Wziąłem księżniczkę na ręce i zacząłem nią z nią kręcić wokół własnej osi, po czym opadłem z nią na kanapę. Dziewczynka śmiała się na moim brzuchu. Zaraz wspiął się na mnie również Felix.
- Cześć Lili.- uśmiechnąłem się do młodej znad małych główek dzieciaków.
- Hej.- odpowiedziała posępnie i przyjrzała mi się nieufnie.
- Kedy wlóći mama?- spytał synek.
- Niedługo, na pewno niedługo.- zapewniłem całując oboje w czoła.
Moja szwagierka miała wypisane niedowierzanie na twarzy. Wskazałem jej list na biurku. Dziewczynka sciągnęła tornister i zaczęła czytać, podczas gdy ja bawiłem się z naszymi skarbami.

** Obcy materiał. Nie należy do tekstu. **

/-! ## Reductions (R57, R100, R101) -/

/-- A reduction of each row into column 0. -/
def State.vecRowRed (s : State) (i : Nat) (w : StepWord) (red : List Val → Val) : State :=
  let x := (s.cell i).cur
  let fa := fmtaOf w
  let fb := fmtbOf w
  s.vecStep i [(taOf x w, 64)] [tdOf x w] fun c =>
    c.vecWrite (tdOf x w) fb fun r => [encodeVal fb (red (c.vals fa (taOf x w) (fmtCols fa) r))]

/-- A reduction of each column into row 0. -/
def State.vecColRed (s : State) (i : Nat) (w : StepWord) (red : List Val → Val) : State :=
  let x := (s.cell i).cur
  let fa := fmtaOf w
  let fb := fmtbOf w
  let n := vecCols fa fb
  s.vecStep i [(taOf x w, 64)] [tdOf x w] fun c =>
    let rows := (List.range 64).map fun r => c.vals fa (taOf x w) n r
    c.vecWrite (tdOf x w) fb fun r =>
      if r = 0 then (List.range n).map fun k =>
        encodeVal fb (red (rows.map fun l => l.getD k (.zero false))) else []

/-- VRSUM (R57, R100). -/
def execVrsum (g : Nat) (w : StepWord) (s : State) : Host.Outcome State Fault Refusal :=
  .next (s.issue 0x70 g w fun i _ s => s.vecRowRed i w fun l => sumVals (l.map (toFp (fmtaOf w))))

/-- VCSUM (R57, R100). -/
def execVcsum (g : Nat) (w : StepWord) (s : State) : Host.Outcome State Fault Refusal :=
  .next (s.issue 0x71 g w fun i _ s => s.vecColRed i w fun l => sumVals (l.map (toFp (fmtaOf w))))

/-- VRMAX (R57, R101). -/
def execVrmax (g : Nat) (w : StepWord) (s : State) : Host.Outcome State Fault Refusal :=
  .next (s.issue 0x72 g w fun i _ s => s.vecRowRed i w maxVals)

/-- VCMAX (R57, R101). -/
def execVcmax (g : Nat) (w : StepWord) (s : State) : Host.Outcome State Fault Refusal :=
  .next (s.issue 0x73 g w fun i _ s => s.vecColRed i w maxVals)

/-! ## VLNORM, VRMSN, VSMAX and VBCAST (R100) -/

/-- rnd32(sum / n) of a row. -/
def meanOf (l : List Val) : Val := rnd32 ((sumVals l).divRat ((l.length : Nat) : Rat))

/-- The FP32 rsqrt of a value plus epsilon. -/
def rsqrtEps (v eps : Val) : Val := fn32 0x69 (rnd32 (v.add eps))

/-- One row of VLNORM: the square of x − mean is rounded once (R100). -/
def normRow (eps : Val) (gain bias l : List Val) : List Val :=
  let mean := meanOf l
  let ds := l.map fun x => x.sub mean
  let rs := rsqrtEps (meanOf (ds.map fun d => rnd32 (d.mul d))) eps
  List.zipWith (fun d gb => rnd32 ((rnd32 ((rnd32 ((rnd32 d).mul rs)).mul gb.1)).add gb.2)) ds (gain.zip bias)

/-- One row of VRMSN. -/
def rmsRow (eps : Val) (gain l : List Val) : List Val :=
  let rs := rsqrtEps (meanOf (l.map fun x => rnd32 (x.mul x))) eps
  List.zipWith (fun x g => rnd32 ((rnd32 (x.mul rs)).mul g)) l gain

/-- One row of VSMAX. -/
def softmaxRow (l : List Val) : List Val :=
  let m := maxVals l
  let es := l.map fun x => fn32 0x67 (rnd32 (x.sub m))
  let rc := fn32 0x6A (sumVals es)
  es.map fun e => rnd32 (e.mul rc)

- Zamierzasz tam iść?- spytała zdziwiona i wystraszona.
- Tak.- odpowiedziałem podrzucając brzdące.
- Sam?!- wytrzeszczyła oczy.
- Oczywiście, że nie.- usiadłem sadzając obok bliźniaki.- zaraz po obiedzie pójdę zanieść to Christianowi. Głupi nie jestem.- połaskotałem Felixa w brzuszek, na co się oboje odnośnie zaśmiali.
- Czyli, że jutro Rose będzie w domu?- ucieszyła się.
- Nie wiem, czy od razu będzie gotowa. Pamiętasz jak ci opowiadaliśmy, co było ze mną po odmianie.
- Ale ona nas nie zostawi?- spytała przestraszona.
- Nie odpuszczę do tego. Ale może nas nie być kilka dni.
Po obiedzie Lili miała odrobić lekcje, a później mogła wyjść do znajomych. Ja zabrałem dzieci do Rosalie, Alice i Asha- syna młodych Iwaszkowów, pod opieką Vanessy w pokoju dziecięcym. Sam pokazałem Christianowi list.
- Czas się szykować do starcia.- oznajmił i posłał po resztę.